The Unbearable Realness of Beanie Sigel

The rapper should be to Philly what Jay-Z is to New York, what Kanye is to Chicago. So where did he go wrong? We dig in to his history.

Original artwork by Michael Hague.

Original artwork by Michael Hague.

I like to think there’s a universe where Philadelphia got the Beanie Sigel who could have been: a world where B-Si is operating a media empire comparable to that of Jay-Z, where his talent carried him to the very top of the game and beyond. I like to think that someplace, Beans is talking Phillies’ baseman Maikel Franco into shacking up with his sports agency, and Rolling Stone reporters are crafting dispatches from the hull of his yacht. Somewhere, Beanie is to Philly what Kanye is to Chicago, 50 Cent is to New York, and Ludacris, Big Boi and CeeLo are to Atlanta.

But the city is without a glimmering sovereign, not counting the Fresh Prince, who is pretender to the crown, and The Roots, who are more like the House of Lords. Instead, Beanie Sigel is the uncrowned king, a polo-wearing, mustachioed prodigy who is too real to ascend to the throne: too true to be bowed by court business, too Philly to ever be L.A., too prototypical of the modern rap mogul to ever be the modern rap mogul.

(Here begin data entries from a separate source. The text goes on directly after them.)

-- ==== Sys2Proof/Laws/Accesses.lean ====
section
/-!
SUPPORT. Sys2Proof/Laws/Accesses.lean: the spec lemmas of the accesses that fail: which readers an error on a write or
on a table read leaves as they are, what an answer cut off by an access error leaves (R145), how an access error on a
table read changes the findings of an inspection and the route walk (R65, R11), what a MERGE does record by record, and
what the work on a slip does whichever of its writes fail.
-/
namespace Sys2Proof.Machine

/-! ### Reads that do not fail -/

theorem State.slipByte_of_not {s : State} {failing : List Access} {l : Link} (h : ∀ o, Access.slipRead o ∉ failing) :
    s.slipByte failing l = s.slipByte [] l := by
  funext o
  simp [State.slipByte, h o]

theorem State.tableByte_of_not {s : State} {failing : List Access} {slot : Byte}
    (h : ∀ a, Access.tableRead slot a ∉ failing) : s.tableByte failing slot = s.tableByte [] slot := by
  funext a
  simp [State.tableByte, h a]

theorem not_slipRead_of_write {failing : List Access} (h : ∀ x ∈ failing, x.isWrite = true) (o : Nat) :
    Access.slipRead o ∉ failing := fun hm => by cases h _ hm

theorem not_tableRead_of_write {failing : List Access} (h : ∀ x ∈ failing, x.isWrite = true) (slot : Byte) (a : Nat) :
    Access.tableRead slot a ∉ failing := fun hm => by cases h _ hm

theorem not_slipRead_of_table {failing : List Access} (h : ∀ x ∈ failing, x.isTableRead = true) (o : Nat) :
    Access.slipRead o ∉ failing := fun hm => by cases h _ hm

theorem not_answerWrite_of_table {failing : List Access} (h : ∀ x ∈ failing, x.isTableRead = true)
    {resultAt : Nat} {result : List Byte} {r : Option Reason} {stamp : Word} {x : Access × Nat × Byte}
    (hx : x ∈ answerWrites resultAt result r stamp) : x.1 ∉ failing := by
  intro hm
  have := h _ hm
  simp only [answerWrites, List.mem_append, List.mem_cons, List.not_mem_nil, or_false, mem_slipWrites,
    leBytes_length] at hx
  rcases hx with ⟨i, hi, rfl⟩ | rfl | rfl | ⟨i, hi, rfl⟩ | rfl <;> cases this

/-! ### Answers cut off -/

/-- Writes none of which fails are made as they are without an access error. -/
theorem storeAll_of_not {admits : Nat → Bool} {failing : List Access} {base : Nat} {items : List (Access × Nat × Byte)}
    (h : ∀ x ∈ items, x.1 ∉ failing) (m : List Host.Cell) :
    storeAll admits failing base items m = storeAll admits [] base items m := by
  induction items generalizing m with
  | nil => rfl
  | cons x rest ih =>
    obtain ⟨a, o, b⟩ := x
    have ha : a ∉ failing := h (a, o, b) (by simp)
    simp only [storeAll, ih (fun y hy => h y (by simp [hy]))]
    simp [ha]

/-- An access error on a table read leaves an answer as it is. -/
theorem State.answer_of_table {failing : List Access} (h : ∀ x ∈ failing, x.isTableRead = true) (s : State)
    (f : InFlight) (resultAt : Nat) (result : List Byte) (r : Option Reason) :
    s.answer failing f resultAt result r = s.answer [] f resultAt result r := by
  unfold State.answer State.storeSlip
  rw [storeAll_of_not fun x hx => not_answerWrite_of_table h hx]

/-- Writes up to the first that fails are made, and no later one. -/
theorem storeAll_cutOff {admits : Nat → Bool} {failing : List Access} {base : Nat}
    {made : List (Access × Nat × Byte)} {x : Access × Nat × Byte} {later : List (Access × Nat × Byte)}
    (h1 : ∀ y ∈ made, y.1 ∉ failing) (h2 : ∀ y ∈ made, admits (base + y.2.1) = true) (h3 : x.1 ∈ failing)
    (m : List Host.Cell) :
    storeAll admits failing base (made ++ x :: later) m = ((storeAll admits [] base made m).1, false) := by
  induction made generalizing m with
  | nil => obtain ⟨a, o, b⟩ := x; simp only at h3; simp [storeAll, h3]
  | cons y rest ih =>
    obtain ⟨a, o, b⟩ := y
    have ha : a ∉ failing := h1 (a, o, b) (by simp)
    have hadm : admits (base + o) = true := h2 (a, o, b) (by simp)
    simp only [List.cons_append, storeAll]
    rw [if_neg (by simp [ha, hadm]), if_neg (by simp [hadm])]
    exact ih (fun z hz => h1 z (by simp [hz])) (fun z hz => h2 z (by simp [hz])) _

/-- The writes of an answer, without their bytes. -/
theorem answerWrites_order (resultAt : Nat) (result : List Byte) (r : Option Reason) (stamp : Word) :
    (answerWrites resultAt result r stamp).map (fun x => (x.1, x.2.1)) = answerOrder resultAt result.length := by
  have h : ∀ (o : Nat) (bs : List Byte), (slipWrites o bs).map (fun x => (x.1, x.2.1))
      = (List.range bs.length).map (fun i => (Access.slipWrite (o + i), o + i)) := by
    intro o bs
    induction bs generalizing o with
    | nil => rfl
    | cons b rest ih =>
      simp only [slipWrites, List.map_cons, ih, List.length_cons, List.range_succ_eq_map, List.map_map]
      simp [Function.comp_def, Nat.add_assoc, Nat.add_comm 1]
  simp only [answerWrites, answerOrder, List.map_append, List.map_cons, List.map_nil, h, leBytes_length]
  rfl

/-- The spec lemma of an answer cut off: `u` is `s` with what the block of the slip's kind has done. -/
theorem State.answer_cutOff {s u : State} {f : InFlight} {resultAt : Nat} {result : List Byte} {r : Option Reason}
    {failing : List Access} {made : List (Access × Nat)} {a : Access} {o : Nat} {later : List (Access × Nat)}
    (hw : u.windows = s.windows) (hi : u.interactive = s.interactive) (hb : u.background = s.background)
    (hm : u.mem = s.mem) (he : u.flag (answerEvent f.chain) = s.flag (answerEvent f.chain))
    (hv : s.linkValid (s.chain f.chain).cursor = true) (hwf : Memory.wf s.mem = true) (h1 : 16 ≤ resultAt)
    (h2 : resultAt + result.length ≤ 512) (hs : answerOrder resultAt result.length = made ++ (a, o) :: later)
    (ha : a ∈ failing) (hmade : ∀ x ∈ made, x.1 ∉ failing) :
    AnswerCutOff s f made (u.answer [] f resultAt result r) (u.answer failing f resultAt result r)
      ∧ (u.answer [] f resultAt result r).inFlight = some { f with progress := .answered } := by
  have hc : u.chain f.chain = s.chain f.chain := State.chain_congr hi hb _
  have ho : u.chain (otherChain f.chain) = s.chain (otherChain f.chain) := State.chain_congr hi hb _
  have hadd : u.slipAddress (s.chain f.chain).cursor = s.slipOf f := by
    simp [State.slipOf, State.slipAddress, hw]
  have hv' : u.linkValid (u.chain f.chain).cursor = true := by
    rw [hc]; simpa [State.linkValid, hw] using hv
  have hoff : ∀ x ∈ answerWrites resultAt result r u.stamp,
      u.admits (u.slipAddress (u.chain f.chain).cursor + x.2.1) = true := fun x hx =>
    State.admits_slip hv' (by have := answerWrites_offset hx; omega)
  obtain ⟨ws, xs, hws, hws1, hxs⟩ :=
    List.map_eq_append_iff.mp ((answerWrites_order resultAt result r u.stamp).trans hs)
  obtain ⟨x, rest, rfl, hx, hrest⟩ := List.map_eq_cons_iff.mp hxs
  have hxa : x.1 = a := congrArg Prod.fst hx
  have hfail : u.storeSlip failing (u.chain f.chain).cursor (answerWrites resultAt result r u.stamp)
      = ((storeAll u.admits [] (s.slipOf f) ws u.mem).1, false) := by
    unfold State.storeSlip
    rw [hws, storeAll_cutOff ?_ ?_ (by rw [hxa]; exact ha), hc, hadd]
    · intro y hy
      refine hmade (y.1, y.2.1) ?_
      rw [← hws1]
      exact List.mem_map_of_mem hy
    · intro y hy
      exact hoff y (by rw [hws]; simp [hy])
  have hok : (u.storeSlip [] (u.chain f.chain).cursor (answerWrites resultAt result r u.stamp)).2 = true :=
    storeAll_ok _ _ _ _ hoff
  have hwhole : u.answer [] f resultAt result r = { u with
      mem := (u.storeSlip [] (u.chain f.chain).cursor (answerWrites resultAt result r u.stamp)).1,
      inFlight := some { f with progress := .answered } }.raise (answerEvent f.chain) := by
    simp [State.answer, hok]
  have hcut : u.answer failing f resultAt result r = { u with
      mem := (storeAll u.admits [] (s.slipOf f) ws u.mem).1 }.endOnFault f := by
    simp [State.answer, hfail]
  have hcb := State.endOnFault_broken { u with mem := (storeAll u.admits [] (s.slipOf f) ws u.mem).1 } f
  have hnd := answerWrites_nodup resultAt result r u.stamp h1
  have hcutmem : (u.answer failing f resultAt result r).mem = (storeAll u.admits [] (s.slipOf f) ws u.mem).1 := by
    rw [hcut, hcb.rest]
  have hwholemem : (u.answer [] f resultAt result r).mem
      = (storeAll u.admits [] (s.slipOf f) (answerWrites resultAt result r u.stamp) u.mem).1 := by
    rw [hwhole, ← hadd, ← hc]; rfl
  have hoff' : ∀ x ∈ answerWrites resultAt result r u.stamp, u.admits (s.slipOf f + x.2.1) = true := by
    rw [← hadd, ← hc]; exact hoff
  have hwf' : Memory.wf u.mem = true := by rw [hm]; exact hwf
  refine ⟨⟨?_, ?_, ?_, ?_, ?_, ?_, ?_⟩, by rw [hwhole]; rfl⟩
  · rw [hcut]; exact hcb.broken
  · rw [hcut, hcb.other, hwhole]; cases f.chain <;> rfl
  · intro e
    have h1 : (u.answer failing f resultAt result r).events = u.events ||| Event.chainFault.mask := by
      rw [hcut, hcb.events]
    have h2 : (u.answer [] f resultAt result r).events = u.events ||| (answerEvent f.chain).mask := by
      rw [hwhole]; rfl
    revert he
    unfold State.flag
    rw [h1, h2]
    generalize u.events = ue
    generalize s.events = se
    cases f.chain <;> cases e <;> simp [answerEvent, Event.mask, Event.bit]
  · have hfo := hcb.fault
    rw [hcut]
    have hcur : (u.chain f.chain).cursor = (s.chain f.chain).cursor := by rw [hc]
    rw [← hcur]
    exact FaultOffered.congr hfo (by rw [hwhole]; rfl)
  · intro y hy
    rw [← hws1] at hy
    obtain ⟨z, hz, rfl⟩ := List.mem_map.mp hy
    have hz' : z ∈ answerWrites resultAt result r u.stamp := by rw [hws]; simp [hz]
    rw [hcutmem, hwholemem,
      storeAll_read_mem u.admits (fun a => State.admits_lt) _ _ hwf' hoff' hnd hz',
      storeAll_read_mem u.admits (fun a => State.admits_lt) _ _ hwf' (fun z hz => hoff' z (by rw [hws]; simp [hz]))
        ?_ hz]
    rw [hws, List.map_append] at hnd
    exact (List.nodup_append.mp hnd).1
  · intro b hb
    rw [hcutmem, ← hm]
    apply storeAll_read_other
    intro z hz
    refine hb (z.1, z.2.1) ?_
    rw [← hws1]
    exact List.mem_map_of_mem hz
  · rw [hcut, hwhole, hcb.rest]
    rfl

The truth is that Beanie fits a precise model: the four­-tool player. You’ve probably heard it a thousand times before: the athletic ballplayer who can’t shoot; your brilliant writer friend who can’t sit down to write their novel; your own talented but lazy ass. Like them, Beans is short one ingredient. He has had his fingers in plenty of pies, and has even been kind of an innovator, but he’s never peaked. Fuck, I mean, the dude was in the movies.

Run it back to 2002. Moments before we got the modern/golden era of hip-­hop flicks (which, perhaps not so coincidentally, dovetailed with the era of watchable superhero movies, but I digress), Beanie starred in State Property, a movie named for his rap crew. For the uninitiated, State Property is a baffling, product­-of-­its-time street tale shot like the chintziest late-’90s hip-hop video you can find, possibly with the same filter as “Trapped in the Closet.” It features none other than fresh up-­and-­comer Jay-Z as the antagonist. I know it sounds like I’m describing a weird dream you had, but the movie is real, terrible and monolithically forward-thinking; it came just years before the era of genre-crossing hip-hop pseudo-­biopics, like Get Rich or Die Tryin’, 8 Mile, and, uh, Idlewild.

Then Beanie was in Paper Soldiers with a young Kevin Hart, and then he was pretty much out of filmmaking. Thing is, Beanie wasn’t too bad. Sure, State Property sucks, but he’s clearly putting everything he has in to it. Even a cursory cruise over his music videos reveals a guy who at least understands subtlety. Check out the “Feel it in the Air” video; you’ll get what I’m saying.

This is all nothing, though, without considering Beanie as musician. Beanie is no renaissance man — he never pushed the boundaries of hip-hop — and his output has been less than prolific. But he’s never been bad, and at his best he’s excellent. He can be a DMX­-level intimidator and a Black Thought-level lyricist; he can even write a hip-hop anthem or two when he wants. He’s got six solo albums, with at least one decade­-great piece of work in The B. Coming. On top of all that, he’s the favorite guest rapper of umpteen artists and one of Jay-Z’s favorite sidekicks. In short, he’s a hip-hop all­-star. He’s a generational talent, recognized within hip-hop circles as one of our greatest. He’s like the former Dodgers’ pitcher Sandy Koufax: meteoric talent, small resumé.

So why aren’t we listening to Drake’s guest spot on the 15th Beanie album? Why wasn’t Beans standing on stage during Jay-­Z’s Tidal announcement? Why didn’t Beanie play Biggie in Notorious? Why is there no independent Philly hip-hop empire, one not signed over to Warner Bros. or, uh, Jimmy Fallon?

Because the tool four­-tool-player Beanie Sigel is missing is good behavior. Because Beanie Sigel backs up his big talk. Beanie has been accused of attempted murder; Beanie led Philadelphia police on a high-speed chase through South Philly; Beanie has dodged child support; Beanie has been caught with drugs; Beanie has violated parole; Beanie has committed tax fraud. Beanie has done hard time. Beanie has mortgaged his future to satisfy a lust for realness unseen in today’s hip-hop superstars. Realest thing Puffy can do anymore is swing a kettlebell at his son’s USC coach. Realest thing Jay-Z can do is get slapped by Solange Knowles.

While the lack of realness among our hip-hop heroes may be pitiful, it’s not as sad as Beanie’s commitment to it. Philly could have had so much more from him, and maybe it still will, if he either turns things around or settles into a life as a rap elder statesman. But for now, let’s sit back and dream a dream about Beanie joining an ownership group seeking to buy the Philadelphia Union.